Khalid se tornou o único que ainda recusa comida depois que três membros do grupo encerraram seus protestos este mês. Eles disseram que uma de suas demandas foi atendida depois que uma subsidiária da empresa de armas israelense Elbit Systems, com sede no Reino Unido, teve negado um contrato com o governo do Reino Unido.
“A greve de fome dos nossos prisioneiros será lembrada como um momento marcante de puro desafio; uma vergonha para o Estado britânico”, afirmou o Grupo Prisioneiros pela Palestina.

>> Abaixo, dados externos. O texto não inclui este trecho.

-- ==== Sys2Proof/Laws/State.lean ====
section
/-! SUPPORT. One lemma per field per named update of the state, true by rfl: later proofs unfold no record update. -/

namespace Sys2Proof.Machine

variable (s : State)

/-! `State.finish` writes pc, cycles. -/

@[simp] theorem State.finish_a (p : Word) (k : Nat) : (s.finish p k).a = s.a := rfl
@[simp] theorem State.finish_b (p : Word) (k : Nat) : (s.finish p k).b = s.b := rfl
@[simp] theorem State.finish_c (p : Word) (k : Nat) : (s.finish p k).c = s.c := rfl
@[simp] theorem State.finish_d (p : Word) (k : Nat) : (s.finish p k).d = s.d := rfl
@[simp] theorem State.finish_e (p : Word) (k : Nat) : (s.finish p k).e = s.e := rfl
@[simp] theorem State.finish_h (p : Word) (k : Nat) : (s.finish p k).h = s.h := rfl
@[simp] theorem State.finish_l (p : Word) (k : Nat) : (s.finish p k).l = s.l := rfl
@[simp] theorem State.finish_zf (p : Word) (k : Nat) : (s.finish p k).zf = s.zf := rfl
@[simp] theorem State.finish_nf (p : Word) (k : Nat) : (s.finish p k).nf = s.nf := rfl
@[simp] theorem State.finish_hf (p : Word) (k : Nat) : (s.finish p k).hf = s.hf := rfl
@[simp] theorem State.finish_cf (p : Word) (k : Nat) : (s.finish p k).cf = s.cf := rfl
@[simp] theorem State.finish_sp (p : Word) (k : Nat) : (s.finish p k).sp = s.sp := rfl
@[simp] theorem State.finish_pc (p : Word) (k : Nat) : (s.finish p k).pc = p := rfl
@[simp] theorem State.finish_ime (p : Word) (k : Nat) : (s.finish p k).ime = s.ime := rfl
@[simp] theorem State.finish_halted (p : Word) (k : Nat) : (s.finish p k).halted = s.halted := rfl
@[simp] theorem State.finish_haltBug (p : Word) (k : Nat) : (s.finish p k).haltBug = s.haltBug := rfl
@[simp] theorem State.finish_eiPending (p : Word) (k : Nat) : (s.finish p k).eiPending = s.eiPending := rfl
@[simp] theorem State.finish_fatal (p : Word) (k : Nat) : (s.finish p k).fatal = s.fatal := rfl
@[simp] theorem State.finish_ifBits (p : Word) (k : Nat) : (s.finish p k).ifBits = s.ifBits := rfl
@[simp] theorem State.finish_ie (p : Word) (k : Nat) : (s.finish p k).ie = s.ie := rfl
@[simp] theorem State.finish_counter (p : Word) (k : Nat) : (s.finish p k).counter = s.counter := rfl
@[simp] theorem State.finish_tima (p : Word) (k : Nat) : (s.finish p k).tima = s.tima := rfl
@[simp] theorem State.finish_tma (p : Word) (k : Nat) : (s.finish p k).tma = s.tma := rfl
@[simp] theorem State.finish_tac (p : Word) (k : Nat) : (s.finish p k).tac = s.tac := rfl
@[simp] theorem State.finish_prevBit (p : Word) (k : Nat) : (s.finish p k).prevBit = s.prevBit := rfl
@[simp] theorem State.finish_reload (p : Word) (k : Nat) : (s.finish p k).reload = s.reload := rfl
@[simp] theorem State.finish_sb (p : Word) (k : Nat) : (s.finish p k).sb = s.sb := rfl
@[simp] theorem State.finish_sc (p : Word) (k : Nat) : (s.finish p k).sc = s.sc := rfl
@[simp] theorem State.finish_out (p : Word) (k : Nat) : (s.finish p k).out = s.out := rfl
@[simp] theorem State.finish_mem (p : Word) (k : Nat) : (s.finish p k).mem = s.mem := rfl
@[simp] theorem State.finish_ppu (p : Word) (k : Nat) : (s.finish p k).ppu = s.ppu := rfl
@[simp] theorem State.finish_clock (p : Word) (k : Nat) : (s.finish p k).clock = s.clock := rfl
@[simp] theorem State.finish_cycles (p : Word) (k : Nat) : (s.finish p k).cycles = k := rfl
@[simp] theorem State.finish_host (p : Word) (k : Nat) : (s.finish p k).host = s.host := rfl
@[simp] theorem State.finish_params (p : Word) (k : Nat) : (s.finish p k).params = s.params := rfl

/-! `State.setHl` writes h, l. -/

@[simp] theorem State.setHl_a (v : Word) : (s.setHl v).a = s.a := rfl
@[simp] theorem State.setHl_b (v : Word) : (s.setHl v).b = s.b := rfl
@[simp] theorem State.setHl_c (v : Word) : (s.setHl v).c = s.c := rfl
@[simp] theorem State.setHl_d (v : Word) : (s.setHl v).d = s.d := rfl
@[simp] theorem State.setHl_e (v : Word) : (s.setHl v).e = s.e := rfl
@[simp] theorem State.setHl_h (v : Word) : (s.setHl v).h = hiByte v := rfl
@[simp] theorem State.setHl_l (v : Word) : (s.setHl v).l = loByte v := rfl
@[simp] theorem State.setHl_zf (v : Word) : (s.setHl v).zf = s.zf := rfl
@[simp] theorem State.setHl_nf (v : Word) : (s.setHl v).nf = s.nf := rfl
@[simp] theorem State.setHl_hf (v : Word) : (s.setHl v).hf = s.hf := rfl
@[simp] theorem State.setHl_cf (v : Word) : (s.setHl v).cf = s.cf := rfl
@[simp] theorem State.setHl_sp (v : Word) : (s.setHl v).sp = s.sp := rfl
@[simp] theorem State.setHl_pc (v : Word) : (s.setHl v).pc = s.pc := rfl
@[simp] theorem State.setHl_ime (v : Word) : (s.setHl v).ime = s.ime := rfl
@[simp] theorem State.setHl_halted (v : Word) : (s.setHl v).halted = s.halted := rfl
@[simp] theorem State.setHl_haltBug (v : Word) : (s.setHl v).haltBug = s.haltBug := rfl
@[simp] theorem State.setHl_eiPending (v : Word) : (s.setHl v).eiPending = s.eiPending := rfl
@[simp] theorem State.setHl_fatal (v : Word) : (s.setHl v).fatal = s.fatal := rfl
@[simp] theorem State.setHl_ifBits (v : Word) : (s.setHl v).ifBits = s.ifBits := rfl
@[simp] theorem State.setHl_ie (v : Word) : (s.setHl v).ie = s.ie := rfl
@[simp] theorem State.setHl_counter (v : Word) : (s.setHl v).counter = s.counter := rfl
@[simp] theorem State.setHl_tima (v : Word) : (s.setHl v).tima = s.tima := rfl
@[simp] theorem State.setHl_tma (v : Word) : (s.setHl v).tma = s.tma := rfl
@[simp] theorem State.setHl_tac (v : Word) : (s.setHl v).tac = s.tac := rfl
@[simp] theorem State.setHl_prevBit (v : Word) : (s.setHl v).prevBit = s.prevBit := rfl
@[simp] theorem State.setHl_reload (v : Word) : (s.setHl v).reload = s.reload := rfl
@[simp] theorem State.setHl_sb (v : Word) : (s.setHl v).sb = s.sb := rfl
@[simp] theorem State.setHl_sc (v : Word) : (s.setHl v).sc = s.sc := rfl
@[simp] theorem State.setHl_out (v : Word) : (s.setHl v).out = s.out := rfl
@[simp] theorem State.setHl_mem (v : Word) : (s.setHl v).mem = s.mem := rfl
@[simp] theorem State.setHl_ppu (v : Word) : (s.setHl v).ppu = s.ppu := rfl
@[simp] theorem State.setHl_clock (v : Word) : (s.setHl v).clock = s.clock := rfl
@[simp] theorem State.setHl_cycles (v : Word) : (s.setHl v).cycles = s.cycles := rfl
@[simp] theorem State.setHl_host (v : Word) : (s.setHl v).host = s.host := rfl
@[simp] theorem State.setHl_params (v : Word) : (s.setHl v).params = s.params := rfl
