-- ==== Sys2Proof/Laws/Families.lean ====
section
/-! SUPPORT. The instructions by family: what `exec` answers for each family of instructions, said once over the family's
selectors, and the case analysis of all 500 instructions by family. A law about every instruction needs one case a family. -/

namespace Sys2Proof.Machine

/-- What `exec` answers for the family `Instr.ldRR`. -/
theorem exec_ldRR (dst : Reg8) (src : Reg8) (s : State) :
    exec (Instr.ldRR dst src) s = loadReg (Instr.ldRR dst src) dst (.reg src) s := by
  cases dst <;> cases src <;> rfl

/-- What `exec` answers for the family `Instr.ldRM`. -/
theorem exec_ldRM (r : Reg8) (s : State) :
    exec (Instr.ldRM r) s = loadReg (Instr.ldRM r) r .mhl s := by
  cases r <;> rfl

/-- What `exec` answers for the family `Instr.ldMR`. -/
theorem exec_ldMR (r : Reg8) (s : State) :
    exec (Instr.ldMR r) s = storeByte (Instr.ldMR r) s.hl (s.getReg r) 1 s := by
  cases r <;> rfl

/-- What `exec` answers for the family `Instr.ldRD8`. -/
theorem exec_ldRD8 (r : Reg8) (s : State) :
    exec (Instr.ldRD8 r) s = loadReg (Instr.ldRD8 r) r .d8 s := by
  cases r <;> rfl

/-- What `exec` answers for the family `Instr.alu`. -/
theorem exec_alu (op : AluOp) (x : Src8) (s : State) :
    exec (Instr.alu op x) s = aluA (Instr.alu op x) op x s := by
  cases op <;> rcases x with r | _ | _ <;> first | rfl | (cases r <;> rfl)

/-- What `exec` answers for the family `Instr.incR`. -/
theorem exec_incR (r : Reg8) (s : State) :
    exec (Instr.incR r) s = incOpnd (Instr.incR r) (.reg r) s := by
  cases r <;> rfl

/-- What `exec` answers for the family `Instr.decR`. -/
theorem exec_decR (r : Reg8) (s : State) :
    exec (Instr.decR r) s = decOpnd (Instr.decR r) (.reg r) s := by
  cases r <;> rfl

/-- What `exec` answers for the family `Instr.ld16`. -/
theorem exec_ld16 (r : Reg16) (s : State) :
    exec (Instr.ld16 r) s = loadImm16 (Instr.ld16 r) r s := by
  cases r <;> rfl

/-- What `exec` answers for the family `Instr.addHl`. -/
theorem exec_addHl (r : Reg16) (s : State) :
    exec (Instr.addHl r) s = addToHl (Instr.addHl r) r s := by
  cases r <;> rfl

/-- What `exec` answers for the family `Instr.inc16`. -/
theorem exec_inc16 (r : Reg16) (s : State) :
    exec (Instr.inc16 r) s = stepReg16 (Instr.inc16 r) r 1 s := by
  cases r <;> rfl

/-- What `exec` answers for the family `Instr.dec16`. -/
theorem exec_dec16 (r : Reg16) (s : State) :
    exec (Instr.dec16 r) s = stepReg16 (Instr.dec16 r) r (-1) s := by
  cases r <;> rfl

/-- What `exec` answers for the family `Instr.push`. -/
theorem exec_push (r : Stk16) (s : State) :
    exec (Instr.push r) s = pushPair (Instr.push r) r s := by
  cases r <;> rfl

/-- What `exec` answers for the family `Instr.pop`. -/
theorem exec_pop (r : Stk16) (s : State) :
    exec (Instr.pop r) s = popPair (Instr.pop r) r s := by
  cases r <;> rfl

/-- What `exec` answers for the family `Instr.jpCc`. -/
theorem exec_jpCc (cc : Cond) (s : State) :
    exec (Instr.jpCc cc) s = jumpAbsIf (Instr.jpCc cc) cc s := by
  cases cc <;> rfl
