/-- R105, group 3: the bytes written out bit by bit. -/
theorem test_decode_cbc0_to_cbff :
  decodes true
    [(0b11000000, .set0B), (0b11000001, .set0C), (0b11000010, .set0D), (0b11000011, .set0E), (0b11000100, .set0H),
     (0b11000101, .set0L), (0b11000110, .set0Mhl), (0b11000111, .set0A), (0b11001000, .set1B), (0b11001001, .set1C),
     (0b11001010, .set1D), (0b11001011, .set1E), (0b11001100, .set1H), (0b11001101, .set1L), (0b11001110, .set1Mhl),
     (0b11001111, .set1A)] &&
  decodes true
    [(0b11010000, .set2B), (0b11010001, .set2C), (0b11010010, .set2D), (0b11010011, .set2E), (0b11010100, .set2H),
     (0b11010101, .set2L), (0b11010110, .set2Mhl), (0b11010111, .set2A), (0b11011000, .set3B), (0b11011001, .set3C),
     (0b11011010, .set3D), (0b11011011, .set3E), (0b11011100, .set3H), (0b11011101, .set3L), (0b11011110, .set3Mhl),
     (0b11011111, .set3A)] &&
  decodes true
    [(0b11100000, .set4B), (0b11100001, .set4C), (0b11100010, .set4D), (0b11100011, .set4E), (0b11100100, .set4H),
     (0b11100101, .set4L), (0b11100110, .set4Mhl), (0b11100111, .set4A), (0b11101000, .set5B), (0b11101001, .set5C),
     (0b11101010, .set5D), (0b11101011, .set5E), (0b11101100, .set5H), (0b11101101, .set5L), (0b11101110, .set5Mhl),
     (0b11101111, .set5A)] &&
  decodes true
    [(0b11110000, .set6B), (0b11110001, .set6C), (0b11110010, .set6D), (0b11110011, .set6E), (0b11110100, .set6H),
     (0b11110101, .set6L), (0b11110110, .set6Mhl), (0b11110111, .set6A), (0b11111000, .set7B), (0b11111001, .set7C),
     (0b11111010, .set7D), (0b11111011, .set7E), (0b11111100, .set7H), (0b11111101, .set7L), (0b11111110, .set7Mhl),
     (0b11111111, .set7A)] := by
  decide

/-- R106: the 11 unassigned first bytes are rejected by name, and a list that ends early is truncated. -/
theorem test_decode_rejects :
    (unassigned.all fun op => decode op false == none) && (decodeBytes [0xD3] matches .error (.unassignedOpcode 0xD3))
    && (decodeBytes [0xFD, 0x00] matches .error (.unassignedOpcode 0xFD)) && (decodeBytes [0xCB] matches .error .truncated)
    && (decodeBytes [0x3E] matches .error .truncated) && (decodeBytes [0xC3, 0x50] matches .error .truncated) := by
  decide

/-- spec/opcode_table.json numbers `byte0 ++ byte1` (R108): the host's words of SET 7,A, LD A,d8 and NOP. -/
theorem test_decode_table_word :
    decodeTableWord 16 0xCBFF = some .set7A ∧ decodeTableWord 16 0x3E00 = some .ldAD8 ∧ decodeTableWord 16 0x0000 = some .nop
    ∧ decodeTableWord 8 0x3C = some .incA ∧ decodeTableWord 16 0xD300 = none := by
  decide

/-- The host's word runs in the very next step after reset: DOC's LD A,d8 with an operand byte of zeros. -/
theorem test_with_fetch_word :
    answers (step (State.reset.withFetchWord 16 0x3E00)) fun t => t.a == 0x00 && t.pc == 0x0102 && t.cycles == 8 := by
  decide

/-! ## V-LD8: 8-bit loads -/

/-- spec/95_test_vectors.md LD8-1: LD B,C (R120). -/
theorem test_ld8_1 :
  answers (step (at_ 0x0100 [0x41] { State.reset with c := 0x5A }))
    fun t => t.b == 0x5A && t.c == 0x5A && t.pc == 0x0101 && t.zf && !t.nf && t.hf && t.cf && t.cycles == 4 := by
  decide

/-- spec/95_test_vectors.md LD8-3: LD E,(HL) (R121). -/
theorem test_ld8_3 :
  answers (step (cell 0xC123 0x9C (at_ 0x0100 [0x5E] { State.reset with h := 0xC1, l := 0x23 })))
    fun t => t.e == 0x9C && t.hl == 0xC123 && t.pc == 0x0101 && t.cycles == 8 := by
  decide

/-- spec/95_test_vectors.md LD8-5: LD (HL),H (R122). -/
theorem test_ld8_5 :
  answers (step (at_ 0x0100 [0x74] { State.reset with h := 0xC2, l := 0xC2 }))
    fun t => (t.read 0xC2C2).1 == 0xC2 && t.cycles == 8 := by
  decide

/-- spec/95_test_vectors.md LD8-6: LD (HL),A (R122). -/
theorem test_ld8_6 :
  answers (step (at_ 0x0100 [0x77] { State.reset with h := 0x20, l := 0x00, a := 0xAA }))
    fun t => (t.read 0x2000).1 == 0x00 && t.pc == 0x0101 && t.cycles == 8 := by
  decide

/-- spec/95_test_vectors.md LD8-7: LD B,d8 (R123). -/
theorem test_ld8_7 :
  answers (step (at_ 0x0100 [0x06, 0xFF] State.reset))
    fun t => t.b == 0xFF && t.pc == 0x0102 && t.cycles == 8 := by
  decide

/-- spec/95_test_vectors.md LD8-8: LD (HL),d8 (R124). -/
theorem test_ld8_8 :
  answers (step (at_ 0x0100 [0x36, 0x7E] { State.reset with h := 0xC0, l := 0x00 }))
    fun t => (t.read 0xC000).1 == 0x7E && t.pc == 0x0102 && t.cycles == 12 := by
  decide

/-- spec/95_test_vectors.md LD8-9: LD A,(BC) (R125). -/
theorem test_ld8_9 :
  answers (step (cell 0xC010 0x11 (at_ 0x0100 [0x0A] { State.reset with b := 0xC0, c := 0x10 })))
    fun t => t.a == 0x11 && t.pc == 0x0101 && t.cycles == 8 := by
  decide

/-- spec/95_test_vectors.md LD8-10: LD A,(DE) (R126). -/
theorem test_ld8_10 :
  answers (step (cell 0xC010 0x22 (at_ 0x0100 [0x1A] { State.reset with d := 0xE0, e := 0x10 })))
    fun t => t.a == 0x22 && t.cycles == 8 := by
  decide

/-- spec/95_test_vectors.md LD8-11: LD (BC),A (R127). -/
theorem test_ld8_11 :
  answers (step (at_ 0x0100 [0x02] { State.reset with b := 0xFF, c := 0x80, a := 0x33 }))
    fun t => (t.read 0xFF80).1 == 0x33 && t.cycles == 8 := by
  decide

/-- spec/95_test_vectors.md LD8-12: LD (DE),A (R128). -/
theorem test_ld8_12 :
  answers (step (at_ 0x0100 [0x12] { State.reset with d := 0xFD, e := 0xFF, a := 0x44 }))
    fun t => (t.read 0xDDFF).1 == 0x44 && (t.read 0xFDFF).1 == 0x44 && t.cycles == 8 := by
  decide

/-- spec/95_test_vectors.md LD8-13: LD A,(a16) (R129). -/
theorem test_ld8_13 :
  answers (step (cell 0xC345 0x99 (at_ 0x0100 [0xFA, 0x45, 0xC3] State.reset)))
    fun t => t.a == 0x99 && t.pc == 0x0103 && t.cycles == 16 := by
  decide

/-- spec/95_test_vectors.md LD8-14: LD (a16),A (R130). -/
theorem test_ld8_14 :
  answers (step (at_ 0x0100 [0xEA, 0x00, 0xA0] { State.reset with a := 0x5C }))
    fun t => (t.read 0xA000).1 == 0x5C && t.pc == 0x0103 && t.cycles == 16 := by
  decide

/-- spec/95_test_vectors.md LD8-17: LDH (a8),A (R132). -/
theorem test_ld8_17 :
  answers (step (at_ 0x0100 [0xE0, 0x0F] { State.reset with a := 0xFF }))
    fun t => t.ifBits == 0x1F && (t.read 0xFF0F).1 == 0xFF && t.cycles == 12 := by
  decide

/-- spec/95_test_vectors.md LD8-19: LDH A,(a8) (R131). -/
theorem test_ld8_19 :
  answers (step (at_ 0x0100 [0xF0, 0x00] State.reset))
    fun t => t.a == 0xFF && t.cycles == 12 := by
  decide

/-- spec/95_test_vectors.md LD8-20: LD A,(C) (R133). -/
theorem test_ld8_20 :
  answers (step (cell 0xFF85 0x12 (at_ 0x0100 [0xF2] { State.reset with c := 0x85 })))
    fun t => t.a == 0x12 && t.pc == 0x0101 && t.cycles == 8 := by
  decide

/-- spec/95_test_vectors.md LD8-21: LD (C),A (R134). -/
theorem test_ld8_21 :
  answers (step (at_ 0x0100 [0xE2] { State.reset with c := 0x86, a := 0x34 }))
    fun t => (t.read 0xFF86).1 == 0x34 && t.pc == 0x0101 && t.cycles == 8 := by
  decide

/-- spec/95_test_vectors.md LD8-23: LD (HL+),A (R135). -/
theorem test_ld8_23 :
  answers (step (at_ 0x0100 [0x22] { State.reset with h := 0xFF, l := 0xFF, a := 0x15 }))
    fun t => t.ie == 0x15 && t.hl == 0x0000 && t.cycles == 8 := by
  decide
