-- ==== Sys2Proof/Machine/Encoder.lean ====
section
/-! DEFINITION. The control-word encoder as an operation of the host (40_control_word_encoder.md section 1). -/

namespace Sys2Proof.Machine

/-- `ENC` (rules R91 to R93): a pure function whose word goes to the host (log 12); an input outside its range is refused. -/
def execEnc (q treq chain rs ring iw ir size hp en : Nat) (s : State) : Res State :=
  match encodeCtrl ⟨q, treq, chain, rs, ring, iw, ir, size, hp, en⟩ with
  | some w => .next (s.setHostValue (some w))
  | none => .refused .encoderRange

end Sys2Proof.Machine
end

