-- ==== Sys2Proof/Machine/Dispatch.lean ====
section
/-! DEFINITION. One arm per operation. -/

namespace Sys2Proof.Machine

/-- The meaning of each operation, as its own agent takes it. -/
def exec (i : Instr) (s : State) : Host.Outcome State Fault Refusal :=
  match i with
  | .wrReadAddr c v => Sys2Proof.Machine.execWrReadAddr c v s
  | .wrWriteAddr c v => Sys2Proof.Machine.execWrWriteAddr c v s
  | .wrTransCount c v => Sys2Proof.Machine.execWrTransCount c v s
  | .wrCtrlTrig c v => Sys2Proof.Machine.execWrCtrlTrig c v s
  | .wrCtrl c v => Sys2Proof.Machine.execWrCtrl c v s
  | .rdReadAddr c => Sys2Proof.Machine.execRdReadAddr c s
  | .rdWriteAddr c => Sys2Proof.Machine.execRdWriteAddr c s
  | .rdTransCount c => Sys2Proof.Machine.execRdTransCount c s
  | .rdCtrlTrig c => Sys2Proof.Machine.execRdCtrlTrig c s
  | .rdCtrl c => Sys2Proof.Machine.execRdCtrl c s
  | .wrAbort v => Sys2Proof.Machine.execWrAbort v s
  | .rdAbort => Sys2Proof.Machine.execRdAbort s
  | .rdFifo => Sys2Proof.Machine.execRdFifo s
  | .wrFifo v => Sys2Proof.Machine.execWrFifo v s
  | .rdMem a => Sys2Proof.Machine.execRdMem a s
  | .wrMem a v => Sys2Proof.Machine.execWrMem a v s
  | .samplerStart => Sys2Proof.Machine.execSamplerStart s
  | .samplerStop => Sys2Proof.Machine.execSamplerStop s
  | .waveStart => Sys2Proof.Machine.execWaveStart s
  | .waveStop => Sys2Proof.Machine.execWaveStop s
  | .xfer c => Sys2Proof.Machine.execXfer c s
  | .start c => Sys2Proof.Machine.execStart c s
  | .abortDone => Sys2Proof.Machine.execAbortDone s
  | .sampleHigh => Sys2Proof.Machine.execSampleHigh s
  | .sampleIn x => Sys2Proof.Machine.execSampleIn x s
  | .sampleLow => Sys2Proof.Machine.execSampleLow s
  | .waveStep => Sys2Proof.Machine.execWaveStep s
  | .enc q treq chain rs ring iw ir size hp en => Sys2Proof.Machine.execEnc q treq chain rs ring iw ir size hp en s

end Sys2Proof.Machine
end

Dois dos prisioneiros que concluíram a greve de fome, Heba Muraisi e Kamran Ahmed, estavam no beira da morte depois de mais de dois meses sem comer. Ainda assim, Muraisi disse à Al Jazeera nos dias anteriores ao anúncio, ela sentiu “que é importante lutar pela justiça e pela liberdade”.
O grupo lista de demandas inclui fiança, o direito a um julgamento justo e a revogação da Ação Palestina, bem como o fechamento de sites Elbit no Reino Unido. Eles também buscam o fim do que chamam de censura nas prisões, acusando as autoridades de reter correspondência, ligações, livros e direitos de visitação.
Antes de começar a recusar líquidos no sábado, Umer Khalid disse à Al Jazeera: “A única coisa que parece ter algum impacto, seja positivo ou negativo, é uma ação drástica”.
“A greve reflete a gravidade desta prisão”, acrescentou. “Estar nesta prisão não é viver a vida. Nossas vidas foram pausadas. O mundo gira e nós sentamos em uma sala de concreto. Esta greve reflete a severidade das minhas demandas.”